(MATERIAL SHOWN Opens)
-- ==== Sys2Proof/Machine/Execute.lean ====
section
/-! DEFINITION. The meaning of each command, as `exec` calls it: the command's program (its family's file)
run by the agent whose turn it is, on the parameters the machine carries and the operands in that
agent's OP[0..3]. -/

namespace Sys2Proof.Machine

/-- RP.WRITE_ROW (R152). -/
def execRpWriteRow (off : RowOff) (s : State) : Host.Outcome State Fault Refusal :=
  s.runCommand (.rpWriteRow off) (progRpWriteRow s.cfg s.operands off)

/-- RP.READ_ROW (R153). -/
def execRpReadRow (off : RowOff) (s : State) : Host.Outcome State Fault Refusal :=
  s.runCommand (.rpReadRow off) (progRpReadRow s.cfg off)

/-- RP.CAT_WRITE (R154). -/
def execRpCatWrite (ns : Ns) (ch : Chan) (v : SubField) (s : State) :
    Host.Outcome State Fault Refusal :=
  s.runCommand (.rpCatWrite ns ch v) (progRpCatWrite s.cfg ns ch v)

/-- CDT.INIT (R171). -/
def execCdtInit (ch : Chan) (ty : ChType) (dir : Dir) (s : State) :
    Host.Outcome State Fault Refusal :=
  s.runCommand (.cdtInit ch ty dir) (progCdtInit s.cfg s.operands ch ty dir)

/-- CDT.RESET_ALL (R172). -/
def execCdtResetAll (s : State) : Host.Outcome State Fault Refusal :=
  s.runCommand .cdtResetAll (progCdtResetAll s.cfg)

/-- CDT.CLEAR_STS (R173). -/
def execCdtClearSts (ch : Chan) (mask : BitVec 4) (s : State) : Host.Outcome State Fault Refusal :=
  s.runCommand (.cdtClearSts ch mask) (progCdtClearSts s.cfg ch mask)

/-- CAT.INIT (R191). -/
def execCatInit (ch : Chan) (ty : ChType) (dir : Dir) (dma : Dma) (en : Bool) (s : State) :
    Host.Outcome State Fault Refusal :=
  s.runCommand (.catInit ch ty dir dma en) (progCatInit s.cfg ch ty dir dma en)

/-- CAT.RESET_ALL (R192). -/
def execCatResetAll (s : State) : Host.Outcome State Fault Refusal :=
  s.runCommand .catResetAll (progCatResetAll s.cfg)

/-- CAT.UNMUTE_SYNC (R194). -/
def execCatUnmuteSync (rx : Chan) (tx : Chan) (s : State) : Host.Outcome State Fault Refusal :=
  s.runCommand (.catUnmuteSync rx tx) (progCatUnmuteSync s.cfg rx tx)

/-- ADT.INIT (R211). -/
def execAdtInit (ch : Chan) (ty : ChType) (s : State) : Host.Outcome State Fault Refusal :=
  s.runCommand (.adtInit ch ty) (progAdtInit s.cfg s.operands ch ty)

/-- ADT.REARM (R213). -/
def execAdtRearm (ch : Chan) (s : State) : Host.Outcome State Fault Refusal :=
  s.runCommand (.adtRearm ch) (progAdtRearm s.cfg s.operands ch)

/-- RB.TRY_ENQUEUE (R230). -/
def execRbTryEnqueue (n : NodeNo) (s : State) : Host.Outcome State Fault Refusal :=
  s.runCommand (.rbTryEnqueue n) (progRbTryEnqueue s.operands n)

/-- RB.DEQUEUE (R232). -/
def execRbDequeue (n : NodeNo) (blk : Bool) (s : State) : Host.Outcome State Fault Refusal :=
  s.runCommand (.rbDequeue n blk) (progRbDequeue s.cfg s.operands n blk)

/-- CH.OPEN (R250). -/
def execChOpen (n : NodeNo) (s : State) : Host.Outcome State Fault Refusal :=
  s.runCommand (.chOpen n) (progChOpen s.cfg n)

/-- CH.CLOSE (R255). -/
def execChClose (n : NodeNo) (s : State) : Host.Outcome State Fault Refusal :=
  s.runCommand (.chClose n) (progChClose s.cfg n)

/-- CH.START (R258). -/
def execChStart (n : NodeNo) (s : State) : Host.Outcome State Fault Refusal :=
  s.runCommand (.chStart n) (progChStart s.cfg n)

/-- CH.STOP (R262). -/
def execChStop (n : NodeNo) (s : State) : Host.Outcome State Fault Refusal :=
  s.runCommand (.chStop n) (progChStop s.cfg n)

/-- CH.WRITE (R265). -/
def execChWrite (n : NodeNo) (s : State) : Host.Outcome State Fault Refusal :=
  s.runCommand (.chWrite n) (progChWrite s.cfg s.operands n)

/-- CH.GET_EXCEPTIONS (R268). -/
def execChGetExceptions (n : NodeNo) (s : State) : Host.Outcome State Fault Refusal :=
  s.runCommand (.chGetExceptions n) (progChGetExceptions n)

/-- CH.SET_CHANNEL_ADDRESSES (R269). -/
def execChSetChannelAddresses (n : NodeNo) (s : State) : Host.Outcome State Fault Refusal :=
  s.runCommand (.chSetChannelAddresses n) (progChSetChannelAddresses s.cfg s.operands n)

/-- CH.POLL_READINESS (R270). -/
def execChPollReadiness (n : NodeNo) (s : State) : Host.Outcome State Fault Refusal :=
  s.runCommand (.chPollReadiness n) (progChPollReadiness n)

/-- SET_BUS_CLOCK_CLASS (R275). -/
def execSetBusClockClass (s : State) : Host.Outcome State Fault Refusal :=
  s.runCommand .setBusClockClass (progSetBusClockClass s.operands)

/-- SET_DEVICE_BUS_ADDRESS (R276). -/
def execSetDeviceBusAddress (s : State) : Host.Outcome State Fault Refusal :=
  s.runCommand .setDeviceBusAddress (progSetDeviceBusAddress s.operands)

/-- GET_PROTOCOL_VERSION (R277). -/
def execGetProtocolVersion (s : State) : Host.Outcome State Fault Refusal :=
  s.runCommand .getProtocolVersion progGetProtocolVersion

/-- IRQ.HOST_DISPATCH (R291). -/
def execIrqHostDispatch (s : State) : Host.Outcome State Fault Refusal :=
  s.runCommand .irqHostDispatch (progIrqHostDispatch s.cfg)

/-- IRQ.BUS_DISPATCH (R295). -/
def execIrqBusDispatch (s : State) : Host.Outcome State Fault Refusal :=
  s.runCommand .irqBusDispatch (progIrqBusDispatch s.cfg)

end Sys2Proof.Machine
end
(MATERIAL SHOWN Closes)
(MATERIAL SHOWN Opens)
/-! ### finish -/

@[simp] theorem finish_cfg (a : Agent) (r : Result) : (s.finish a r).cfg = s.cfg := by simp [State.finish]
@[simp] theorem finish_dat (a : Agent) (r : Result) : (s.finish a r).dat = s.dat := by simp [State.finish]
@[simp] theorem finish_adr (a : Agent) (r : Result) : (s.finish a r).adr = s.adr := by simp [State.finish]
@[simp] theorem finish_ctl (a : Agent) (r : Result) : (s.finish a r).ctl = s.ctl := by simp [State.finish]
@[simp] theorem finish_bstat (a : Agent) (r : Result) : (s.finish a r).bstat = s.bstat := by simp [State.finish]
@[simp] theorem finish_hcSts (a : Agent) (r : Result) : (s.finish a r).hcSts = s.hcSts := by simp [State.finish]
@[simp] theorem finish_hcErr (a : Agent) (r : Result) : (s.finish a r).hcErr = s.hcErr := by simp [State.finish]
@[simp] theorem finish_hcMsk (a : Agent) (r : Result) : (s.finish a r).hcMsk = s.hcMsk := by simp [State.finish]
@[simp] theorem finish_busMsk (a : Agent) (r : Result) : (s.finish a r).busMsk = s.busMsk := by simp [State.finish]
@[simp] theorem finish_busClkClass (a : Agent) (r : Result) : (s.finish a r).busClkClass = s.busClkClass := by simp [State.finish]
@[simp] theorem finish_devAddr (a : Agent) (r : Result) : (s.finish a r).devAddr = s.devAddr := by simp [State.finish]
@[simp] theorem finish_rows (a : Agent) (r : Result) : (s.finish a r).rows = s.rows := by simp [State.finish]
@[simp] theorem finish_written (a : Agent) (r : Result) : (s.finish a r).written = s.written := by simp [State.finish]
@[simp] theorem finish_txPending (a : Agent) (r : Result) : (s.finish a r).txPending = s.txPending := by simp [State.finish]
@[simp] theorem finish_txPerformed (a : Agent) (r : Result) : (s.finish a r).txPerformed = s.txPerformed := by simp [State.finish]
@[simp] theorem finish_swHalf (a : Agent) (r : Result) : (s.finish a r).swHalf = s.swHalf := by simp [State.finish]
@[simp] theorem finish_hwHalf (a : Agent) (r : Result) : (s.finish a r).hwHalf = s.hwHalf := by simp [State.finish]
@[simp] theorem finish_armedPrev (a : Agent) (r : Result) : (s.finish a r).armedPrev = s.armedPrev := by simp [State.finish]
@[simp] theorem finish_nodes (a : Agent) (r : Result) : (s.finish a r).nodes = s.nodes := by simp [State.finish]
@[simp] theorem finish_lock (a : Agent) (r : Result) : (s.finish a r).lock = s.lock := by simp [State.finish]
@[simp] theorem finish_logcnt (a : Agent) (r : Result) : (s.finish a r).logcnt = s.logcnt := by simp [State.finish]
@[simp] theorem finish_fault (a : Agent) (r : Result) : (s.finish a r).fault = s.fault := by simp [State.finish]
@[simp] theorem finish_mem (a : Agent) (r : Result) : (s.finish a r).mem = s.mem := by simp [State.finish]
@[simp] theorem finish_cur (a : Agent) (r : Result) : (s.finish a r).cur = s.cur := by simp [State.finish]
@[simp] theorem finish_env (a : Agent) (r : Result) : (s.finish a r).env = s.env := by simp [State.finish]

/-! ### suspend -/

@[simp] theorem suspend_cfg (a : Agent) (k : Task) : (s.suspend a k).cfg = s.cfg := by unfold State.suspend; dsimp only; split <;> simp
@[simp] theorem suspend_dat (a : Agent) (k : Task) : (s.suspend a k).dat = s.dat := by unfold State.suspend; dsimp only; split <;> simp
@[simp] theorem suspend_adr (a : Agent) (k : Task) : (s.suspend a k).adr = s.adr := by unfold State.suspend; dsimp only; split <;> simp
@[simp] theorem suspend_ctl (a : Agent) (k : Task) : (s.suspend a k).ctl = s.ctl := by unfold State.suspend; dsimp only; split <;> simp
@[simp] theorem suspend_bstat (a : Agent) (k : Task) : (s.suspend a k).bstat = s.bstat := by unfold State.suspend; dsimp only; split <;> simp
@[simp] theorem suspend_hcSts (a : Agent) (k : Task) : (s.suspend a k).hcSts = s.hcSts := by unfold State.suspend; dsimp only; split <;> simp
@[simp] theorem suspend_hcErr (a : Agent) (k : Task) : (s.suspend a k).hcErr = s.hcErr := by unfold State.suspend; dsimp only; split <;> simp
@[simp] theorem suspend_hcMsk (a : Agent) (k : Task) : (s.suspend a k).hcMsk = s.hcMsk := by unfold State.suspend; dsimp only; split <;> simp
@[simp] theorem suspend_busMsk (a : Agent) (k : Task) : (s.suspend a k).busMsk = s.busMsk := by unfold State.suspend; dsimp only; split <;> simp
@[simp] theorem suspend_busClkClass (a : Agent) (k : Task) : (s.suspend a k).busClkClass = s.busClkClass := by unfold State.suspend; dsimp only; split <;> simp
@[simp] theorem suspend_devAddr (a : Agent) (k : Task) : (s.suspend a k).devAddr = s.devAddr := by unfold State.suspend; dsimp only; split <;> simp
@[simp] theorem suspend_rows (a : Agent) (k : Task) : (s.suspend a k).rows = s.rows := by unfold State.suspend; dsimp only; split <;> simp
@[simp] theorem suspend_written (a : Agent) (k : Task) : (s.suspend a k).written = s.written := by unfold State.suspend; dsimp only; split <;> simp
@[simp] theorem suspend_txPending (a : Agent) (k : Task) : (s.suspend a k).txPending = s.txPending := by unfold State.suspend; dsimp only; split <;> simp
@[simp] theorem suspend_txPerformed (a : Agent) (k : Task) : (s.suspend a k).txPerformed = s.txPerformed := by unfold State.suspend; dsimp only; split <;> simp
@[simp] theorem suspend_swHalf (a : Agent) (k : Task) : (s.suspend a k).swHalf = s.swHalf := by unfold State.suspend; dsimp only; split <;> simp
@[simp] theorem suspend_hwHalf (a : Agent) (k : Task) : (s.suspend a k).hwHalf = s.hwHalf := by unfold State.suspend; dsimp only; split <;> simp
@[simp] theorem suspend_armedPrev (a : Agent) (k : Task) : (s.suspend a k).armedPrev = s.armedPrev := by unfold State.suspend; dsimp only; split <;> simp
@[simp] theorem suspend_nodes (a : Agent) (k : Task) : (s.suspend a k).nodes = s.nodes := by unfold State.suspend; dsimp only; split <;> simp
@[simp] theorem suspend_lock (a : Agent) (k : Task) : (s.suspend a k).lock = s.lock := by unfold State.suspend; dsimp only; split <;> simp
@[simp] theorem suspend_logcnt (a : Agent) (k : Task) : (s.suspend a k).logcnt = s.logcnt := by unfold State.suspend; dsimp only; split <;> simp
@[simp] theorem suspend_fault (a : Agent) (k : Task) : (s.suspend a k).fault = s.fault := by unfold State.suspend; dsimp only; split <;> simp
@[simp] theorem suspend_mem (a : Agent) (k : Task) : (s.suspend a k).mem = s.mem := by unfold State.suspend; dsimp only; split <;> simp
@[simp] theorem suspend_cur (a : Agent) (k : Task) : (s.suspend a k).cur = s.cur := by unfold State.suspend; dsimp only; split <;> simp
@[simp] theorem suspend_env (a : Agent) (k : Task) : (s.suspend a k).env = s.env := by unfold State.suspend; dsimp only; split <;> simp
(MATERIAL SHOWN Closes)
(MATERIAL SHOWN Opens)
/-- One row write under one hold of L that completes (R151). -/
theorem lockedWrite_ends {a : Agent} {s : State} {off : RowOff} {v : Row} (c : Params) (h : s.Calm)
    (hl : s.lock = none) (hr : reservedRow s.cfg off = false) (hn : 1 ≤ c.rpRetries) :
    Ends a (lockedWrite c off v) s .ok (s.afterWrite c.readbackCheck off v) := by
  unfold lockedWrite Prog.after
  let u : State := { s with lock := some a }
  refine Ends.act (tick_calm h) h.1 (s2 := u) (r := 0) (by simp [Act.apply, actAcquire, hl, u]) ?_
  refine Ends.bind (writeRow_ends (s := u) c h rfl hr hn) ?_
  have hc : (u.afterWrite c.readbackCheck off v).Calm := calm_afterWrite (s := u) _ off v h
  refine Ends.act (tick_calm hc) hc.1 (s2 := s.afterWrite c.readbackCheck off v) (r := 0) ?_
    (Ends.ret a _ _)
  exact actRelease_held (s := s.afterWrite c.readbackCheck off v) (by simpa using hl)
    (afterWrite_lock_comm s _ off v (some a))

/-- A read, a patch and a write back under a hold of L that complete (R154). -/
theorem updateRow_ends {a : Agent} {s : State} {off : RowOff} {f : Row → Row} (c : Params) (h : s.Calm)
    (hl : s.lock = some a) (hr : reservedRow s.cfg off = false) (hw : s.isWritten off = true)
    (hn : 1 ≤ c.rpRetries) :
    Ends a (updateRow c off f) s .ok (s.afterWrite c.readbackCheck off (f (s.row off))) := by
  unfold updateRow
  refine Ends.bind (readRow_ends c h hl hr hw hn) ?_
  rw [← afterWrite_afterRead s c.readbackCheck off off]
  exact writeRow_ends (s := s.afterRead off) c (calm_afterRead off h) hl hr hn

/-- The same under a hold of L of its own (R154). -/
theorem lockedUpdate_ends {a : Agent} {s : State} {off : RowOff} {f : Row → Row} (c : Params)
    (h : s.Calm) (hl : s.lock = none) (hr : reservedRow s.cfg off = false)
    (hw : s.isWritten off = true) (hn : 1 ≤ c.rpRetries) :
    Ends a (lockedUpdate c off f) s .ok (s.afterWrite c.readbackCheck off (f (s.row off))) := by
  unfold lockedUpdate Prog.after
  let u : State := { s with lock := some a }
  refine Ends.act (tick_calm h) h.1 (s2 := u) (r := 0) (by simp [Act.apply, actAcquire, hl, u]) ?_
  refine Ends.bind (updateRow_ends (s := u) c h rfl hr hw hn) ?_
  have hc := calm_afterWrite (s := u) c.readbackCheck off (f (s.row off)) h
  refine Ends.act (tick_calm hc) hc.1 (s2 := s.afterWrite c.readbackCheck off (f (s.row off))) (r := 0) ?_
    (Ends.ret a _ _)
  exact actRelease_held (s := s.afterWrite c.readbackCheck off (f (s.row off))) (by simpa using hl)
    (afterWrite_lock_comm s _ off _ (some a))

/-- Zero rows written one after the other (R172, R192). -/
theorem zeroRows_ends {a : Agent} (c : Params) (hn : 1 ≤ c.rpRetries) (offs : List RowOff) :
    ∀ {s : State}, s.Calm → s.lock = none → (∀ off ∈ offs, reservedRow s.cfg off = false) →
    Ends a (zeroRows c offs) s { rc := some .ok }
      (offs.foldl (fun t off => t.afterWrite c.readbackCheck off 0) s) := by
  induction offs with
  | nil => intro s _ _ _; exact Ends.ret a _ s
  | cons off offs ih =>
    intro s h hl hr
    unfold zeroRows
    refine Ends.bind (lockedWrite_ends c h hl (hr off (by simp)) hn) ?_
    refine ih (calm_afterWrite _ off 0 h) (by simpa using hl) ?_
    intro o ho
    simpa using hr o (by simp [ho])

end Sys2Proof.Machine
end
(MATERIAL SHOWN Closes)
ABOUT THIS EXERCISE »
Beginning at the line with "s.busClkClass := by simp [State.finish]" and ending at the line with "theorem suspend_cfg (a", reproduce each line of the data above exactly, and add no other lines.

RESULT OF THE EXERCISE »
@[simp] theorem finish_busClkClass (a : Agent) (r : Result) : (s.finish a r).busClkClass = s.busClkClass := by simp [State.finish]
@[simp] theorem finish_devAddr (a : Agent) (r : Result) : (s.finish a r).devAddr = s.devAddr := by simp [State.finish]
@[simp] theorem finish_rows (a : Agent) (r : Result) : (s.finish a r).rows = s.rows := by simp [State.finish]
@[simp] theorem finish_written (a : Agent) (r : Result) : (s.finish a r).written = s.written := by simp [State.finish]
@[simp] theorem finish_txPending (a : Agent) (r : Result) : (s.finish a r).txPending = s.txPending := by simp [State.finish]
@[simp] theorem finish_txPerformed (a : Agent) (r : Result) : (s.finish a r).txPerformed = s.txPerformed := by simp [State.finish]
@[simp] theorem finish_swHalf (a : Agent) (r : Result) : (s.finish a r).swHalf = s.swHalf := by simp [State.finish]
@[simp] theorem finish_hwHalf (a : Agent) (r : Result) : (s.finish a r).hwHalf = s.hwHalf := by simp [State.finish]
@[simp] theorem finish_armedPrev (a : Agent) (r : Result) : (s.finish a r).armedPrev = s.armedPrev := by simp [State.finish]
@[simp] theorem finish_nodes (a : Agent) (r : Result) : (s.finish a r).nodes = s.nodes := by simp [State.finish]
@[simp] theorem finish_lock (a : Agent) (r : Result) : (s.finish a r).lock = s.lock := by simp [State.finish]
@[simp] theorem finish_logcnt (a : Agent) (r : Result) : (s.finish a r).logcnt = s.logcnt := by simp [State.finish]
@[simp] theorem finish_fault (a : Agent) (r : Result) : (s.finish a r).fault = s.fault := by simp [State.finish]
@[simp] theorem finish_mem (a : Agent) (r : Result) : (s.finish a r).mem = s.mem := by simp [State.finish]
@[simp] theorem finish_cur (a : Agent) (r : Result) : (s.finish a r).cur = s.cur := by simp [State.finish]
@[simp] theorem finish_env (a : Agent) (r : Result) : (s.finish a r).env = s.env := by simp [State.finish]

/-! ### suspend -/

@[simp] theorem suspend_cfg (a : Agent) (k : Task) : (s.suspend a k).cfg = s.cfg := by unfold State.suspend; dsimp only; split <;> simp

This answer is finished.